Each line of the data below from the one holding "s.phase = .bCheckReady)" to the one holding "sampleRear s with", inclusive, is to be reproduced exactly; no other line belongs in the answer.

[Stored items]
++++++++++++++++++++

-- ==== Sys2Proof/Laws/Dispatcher.lean ====
section
/-! SUPPORT. The Command Dispatcher's shared operations: the filter (rule R161), the scratch buffer (rule R26), the verify
(rule R144) and the end of STEPS (rule R171), each said once. -/

namespace Sys2Proof.Machine

/-- An opcode that passes the filter is stored and handled (rule R161). -/
theorem accept_of_passes {s : State} {o : Byte} (h : filtered s.reportOnly o = false)
    (k : State → Host.Outcome State Fault Refusal) : accept o s k = k (s.storeOpcode o) := by
  rw [accept, h]
  rfl

/-- A filtered opcode is discarded (rules R161, R280). -/
theorem accept_of_filtered {s : State} {o : Byte} (h : filtered s.reportOnly o = true)
    (k : State → Host.Outcome State Fault Refusal) : accept o s k = .next s.returnFromPoll := by
  rw [accept, h]
  rfl

/-- Outside REPORT_ONLY the five commands pass (rule R161). -/
theorem filtered_of_normal {r : Bool} {o : Byte} (hr : r = false) (ho : o.toNat ≤ 4) : filtered r o = false := by
  simp [filtered, hr, Nat.not_lt.mpr ho]

/-- In REPORT_ONLY every opcode but 0x03 is discarded (rule R161). -/
theorem filtered_of_reportOnly {r : Bool} {o : Byte} (hr : r = true) (ho : o ≠ 0x03) : filtered r o = true := by
  rw [filtered, hr, Bool.true_and, bne_iff_ne.mpr ho, Bool.true_or]

/-- GET_ACCELS passes in every mode (rule R161). -/
theorem filtered_getAccels (r : Bool) : filtered r 0x03 = false := by cases r <;> decide

theorem patchBytes_append (xs ys : List Byte) (l : List Byte) (h : xs.length = l.length) :
    patchBytes (xs ++ ys) 0 l = l ++ ys := by
  induction xs generalizing l with
  | nil =>
    obtain rfl : l = [] := List.eq_nil_of_length_eq_zero h.symm
    cases ys <;> rfl
  | cons x xs ih =>
    obtain ⟨b, l, rfl⟩ := List.exists_cons_of_length_pos (l := l) (by rw [← h]; simp)
    simp only [List.cons_append, patchBytes]
    rw [ih l (by simpa using h)]

theorem patchBytes_skip (zs xs : List Byte) (k : Nat) (l : List Byte) (h : zs.length = k) :
    patchBytes (zs ++ xs) k l = zs ++ patchBytes xs 0 l := by
  subst h
  induction zs with
  | nil => rfl
  | cons z zs ih => simp [patchBytes, ih]

/-- Overwriting one byte is `Vector.set`. -/
theorem putBytes_one {m : Nat} (v : Vector Byte (m + 1)) (b : Byte) : putBytes v 0 [b] = v.set 0 b := by
  rcases v with ⟨⟨l⟩, hl⟩
  rcases l with _ | ⟨x, l⟩
  · simp at hl
  · apply Vector.toArray_inj.mp
    rcases l with _ | ⟨y, l⟩ <;> simp [putBytes, patchBytes]

/-- `buf[0] <- opcode` (rule R161). -/
theorem State.storeOpcode_eq (s : State) (opcode : Byte) :
    s.storeOpcode opcode = { s with buf := s.buf.set 0 opcode } := by
  rw [State.storeOpcode, putBytes_one]

theorem putBytes_toList {m : Nat} (v : Vector Byte m) (k : Nat) (l : List Byte) :
    (putBytes v k l).toList = patchBytes v.toList k l := by
  simp [putBytes, Vector.toList]

/-- The scratch buffer of a STEPS request whose operands have all arrived (rules R26, R171). -/
theorem stepsBuf_eq (v : Vector Byte 16) (p : Command) (hi lo : Byte) :
    putBytes (putBytes (putBytes v 0 [0x01]) 1 p.toList) 14 [hi, lo] = (#v[(0x01 : Byte)] ++ p) ++ #v[hi, lo] := by
  have hv : v.toList.length = 16 := by simp
  have hp : p.toList.length = 13 := by simp
  have split : ∃ a ys zs, v.toList = a :: (ys ++ zs) ∧ ys.length = 13 ∧ zs.length = 2 := by
    obtain ⟨a, t, ht⟩ := List.exists_cons_of_length_pos (l := v.toList) (by omega)
    rw [ht, List.length_cons] at hv
    exact ⟨a, t.take 13, t.drop 13, by rw [List.take_append_drop, ht], by simp; omega, by simp; omega⟩
  obtain ⟨a, ys, zs, hs, hy, hz⟩ := split
  apply Vector.toList_inj.mp
  rw [putBytes_toList, putBytes_toList, putBytes_toList, hs]
  have e1 : patchBytes (a :: (ys ++ zs)) 0 [0x01] = [0x01] ++ (ys ++ zs) := patchBytes_append [a] _ _ rfl
  have e2 : patchBytes ([0x01] ++ (ys ++ zs)) 1 p.toList = ([0x01] ++ p.toList) ++ zs := by
    rw [patchBytes_skip [0x01] (ys ++ zs) 1 _ rfl, patchBytes_append ys zs _ (by omega), List.append_assoc]
  have e3 : patchBytes (([0x01] ++ p.toList) ++ zs) 14 [hi, lo] = ([0x01] ++ p.toList) ++ [hi, lo] := by
    rw [patchBytes_skip _ _ 14 _ (by simp)]
    have := patchBytes_append zs [] [hi, lo] (by simpa using hz)
    rw [List.append_nil, List.append_nil] at this
    rw [this]
  rw [e1, e2, e3]
  rw [Vector.toList_append, Vector.toList_append]
  rfl

/-- The bytes the checksum covers once the payload is stored (rule R93). -/
theorem stepsCovered_eq (span : CrcSpan) (s : State) (p : Command) :
    ((s.storeOpcode 0x01).storePayload p.toList).stepsCovered span =
      match span with
      | .opcodeAndPayload => 0x01 :: p.toList
      | .payloadOnly => p.toList := by
  have hb : ∃ x y, (putBytes (putBytes s.buf 0 [0x01]) 1 p.toList).toList = 0x01 :: (p.toList ++ [x, y]) := by
    have hv : s.buf.toList.length = 16 := by simp
    obtain ⟨a, t, ht⟩ := List.exists_cons_of_length_pos (l := s.buf.toList) (by omega)
    rw [ht, List.length_cons] at hv
    have hz : (t.drop 13).length = 2 := by simp; omega
    obtain ⟨x, y, hxy⟩ := List.length_eq_two.mp hz
    refine ⟨x, y, ?_⟩
    rw [putBytes_toList, putBytes_toList, ht]
    have e1 : patchBytes (a :: t) 0 [0x01] = [0x01] ++ t := patchBytes_append [a] _ _ rfl
    rw [e1]
    rw [patchBytes_skip [0x01] t 1 _ rfl]
    conv_lhs => rw [← List.take_append_drop 13 t]
    rw [patchBytes_append _ _ _ (by simp; omega), hxy]
    simp
  obtain ⟨x, y, h⟩ := hb
  have hp : p.toList.length = 13 := by simp
  cases span <;>
    simp only [State.stepsCovered, State.storePayload, State.storeOpcode, h, sliceBytes] <;>
    simp [hp]

/-- `CrcVerify`, its two timed-read bytes received (rules R141, R144). -/
theorem State.crcVerify_received {s t : State} {bytes : List Byte} {hi lo : Byte} (h : timedRead 2 s = (t, [hi, lo])) :
    s.crcVerify bytes =
      ({ t with buf := putBytes t.buf 14 [hi, lo], crc := crc16 bytes },
        if crc16 bytes = joinBytes hi lo then .ok else .mismatch) := by
  rw [State.crcVerify, h]
  rfl

end Sys2Proof.Machine
end

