-- ==== Sys2Proof/Laws/StepCases.lean ====
section
/-! SUPPORT. Everything a step can do (rule R30's table), said once. -/

namespace Sys2Proof.Machine

/-- The ways a step can end, with the state it leaves. -/
inductive StepOutcome (s t : State) : Prop where
  | idlePins (hp : s.phase = .bIdlePins)
      (ht : t = { s.pinned 4 .deasserted .deasserted .deasserted .deasserted with phase := .bCheckReady })
  | checkReady (hp : s.phase = .bCheckReady)
      (ht : t = { s.envTurn with phase := if s.envTurn.pinFpgaReady = .asserted then .bInit else .eEnter })
  | init (hp : s.phase = .bInit) (ht : t = { takeMasterRole s with phase := .bBaseline })
  | baseline (hp : s.phase = .bBaseline) (hm : s.busRole = .master)
      (ht : t = { sampleFront (sampleRear s) with phase := .bFinish })
  | finish (hp : s.phase = .bFinish)
      (ht : t = { State.envTurn { s.envTurns 3 with pinAccelInit := .deasserted, busRole := .slave } with
        pinFpgaEnable := .asserted, phase := .nWait })
  | waits (hp : s.phase = .nWait) (hb : s.envTurn.busData ≠ 0x5A) (ht : t = s.envTurn)
  | builds (hp : s.phase = .nWait) (hb : s.envTurn.busData = 0x5A) (u : State) (f : Frame)
      (hf : buildFrameWith s.params.deferGateEffective { s.envTurns 2 with busData := 0x00 } = (u, f))
      (ht : t = { u with frameBuf := f, phase := .nSend 0 })
  | sends (i : Fin 19) (hp : s.phase = .nSend i) (ht : sendByte i s = .next t)
  | enters (hp : s.phase = .eEnter) (ht : t = { takeMasterRole s.setReportOnly with phase := .pSampleRear })
  | samplesRear (hp : s.phase = .pSampleRear) (hm : s.busRole = .master)
      (ht : t = { sampleRear s with phase := .pPollA })
  | samplesFront (hp : s.phase = .pSampleFront) (hm : s.busRole = .master)
      (ht : t = { sampleFront s with phase := .pPollB })
  | pollsEmpty (hp : s.phase.polls = true) (hrx : s.envTurn.rx = []) (ht : t = s.envTurn.returnFromPoll)
  | pollsOne (hp : s.phase.polls = true) (b : Byte) (rest : List Byte) (hrx : s.envTurn.rx = b :: rest)
      (ht : InstrOutcome (decodeOpcode b) { s.envTurn with rx := rest } t)

/-- A poll with RX empty, or one opcode byte (rule R160). -/
theorem poll_outcome {s t : State} (hp : s.phase.polls = true) (h : step s = .next t) : StepOutcome s t := by
  rw [step_polls hp] at h
  unfold poll at h
  cases hrx : s.envTurn.rx with
  | nil =>
    rw [State.rxTry_empty hrx] at h
    injection h with h
    exact .pollsEmpty hp hrx h.symm
  | cons b rest =>
    rw [State.rxTry_cons hrx] at h
    exact .pollsOne hp b rest hrx (exec_outcome h)

/-- Every step ends in one of these ways (rule R30). -/
theorem step_outcome {s t : State} (h : step s = .next t) : StepOutcome s t := by
  cases hp : s.phase with
  | bIdlePins =>
    rw [step_bIdlePins hp, idlePins_eq] at h
    injection h with h
    exact .idlePins hp h.symm
  | bCheckReady =>
    rw [step_bCheckReady hp, checkReady_eq] at h
    injection h with h
    exact .checkReady hp h.symm
  | bInit =>
    rw [step_bInit hp, initAccel] at h
    injection h with h
    exact .init hp h.symm
  | bBaseline =>
    rw [step_bBaseline hp, Machine.baseline] at h
    by_cases hm : s.busRole = .master
    · rw [if_pos hm] at h
      injection h with h
      exact .baseline hp hm h.symm
    · rw [if_neg hm] at h
      cases h
  | bFinish =>
    rw [step_bFinish hp, finishBringup_eq] at h
    injection h with h
    exact .finish hp h.symm
  | nWait =>
    rw [step_nWait hp, waitSentinel] at h
    by_cases hb : s.envTurn.busData = 0x5A
    · rw [waitSentinelWith_sentinel hb rfl] at h
      injection h with h
      exact .builds hp hb _ _ rfl h.symm
    · rw [waitSentinelWith_other hb] at h
      injection h with h
      exact .waits hp hb h.symm
  | nSend i =>
    rw [step_nSend hp] at h
    exact .sends i hp h
  | nPoll => exact poll_outcome (by rw [hp]; rfl) h
  | pPollA => exact poll_outcome (by rw [hp]; rfl) h
  | pPollB => exact poll_outcome (by rw [hp]; rfl) h
  | eEnter =>
    rw [step_eEnter hp, enterReportOnly] at h
    injection h with h
    exact .enters hp h.symm
  | pSampleRear =>
    rw [step_pSampleRear hp, reportRear] at h
    by_cases hm : s.busRole = .master
    · rw [if_pos hm] at h
      injection h with h
      exact .samplesRear hp hm h.symm
    · rw [if_neg hm] at h
      cases h
  | pSampleFront =>
    rw [step_pSampleFront hp, reportFront] at h
    by_cases hm : s.busRole = .master
    · rw [if_pos hm] at h
      injection h with h
      exact .samplesFront hp hm h.symm
    · rw [if_neg hm] at h
      cases h

end Sys2Proof.Machine
end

++++++++++++++++++++

#### Answer for this exercise
  | checkReady (hp : s.phase = .bCheckReady)
      (ht : t = { s.envTurn with phase := if s.envTurn.pinFpgaReady = .asserted then .bInit else .eEnter })
  | init (hp : s.phase = .bInit) (ht : t = { takeMasterRole s with phase := .bBaseline })
  | baseline (hp : s.phase = .bBaseline) (hm : s.busRole = .master)
      (ht : t = { sampleFront (sampleRear s) with phase := .bFinish })
  | finish (hp : s.phase = .bFinish)
      (ht : t = { State.envTurn { s.envTurns 3 with pinAccelInit := .deasserted, busRole := .slave } with
        pinFpgaEnable := .asserted, phase := .nWait })
  | waits (hp : s.phase = .nWait) (hb : s.envTurn.busData ≠ 0x5A) (ht : t = s.envTurn)
  | builds (hp : s.phase = .nWait) (hb : s.envTurn.busData = 0x5A) (u : State) (f : Frame)
      (hf : buildFrameWith s.params.deferGateEffective { s.envTurns 2 with busData := 0x00 } = (u, f))
      (ht : t = { u with frameBuf := f, phase := .nSend 0 })
  | sends (i : Fin 19) (hp : s.phase = .nSend i) (ht : sendByte i s = .next t)
  | enters (hp : s.phase = .eEnter) (ht : t = { takeMasterRole s.setReportOnly with phase := .pSampleRear })
  | samplesRear (hp : s.phase = .pSampleRear) (hm : s.busRole = .master)
      (ht : t = { sampleRear s with phase := .pPollA })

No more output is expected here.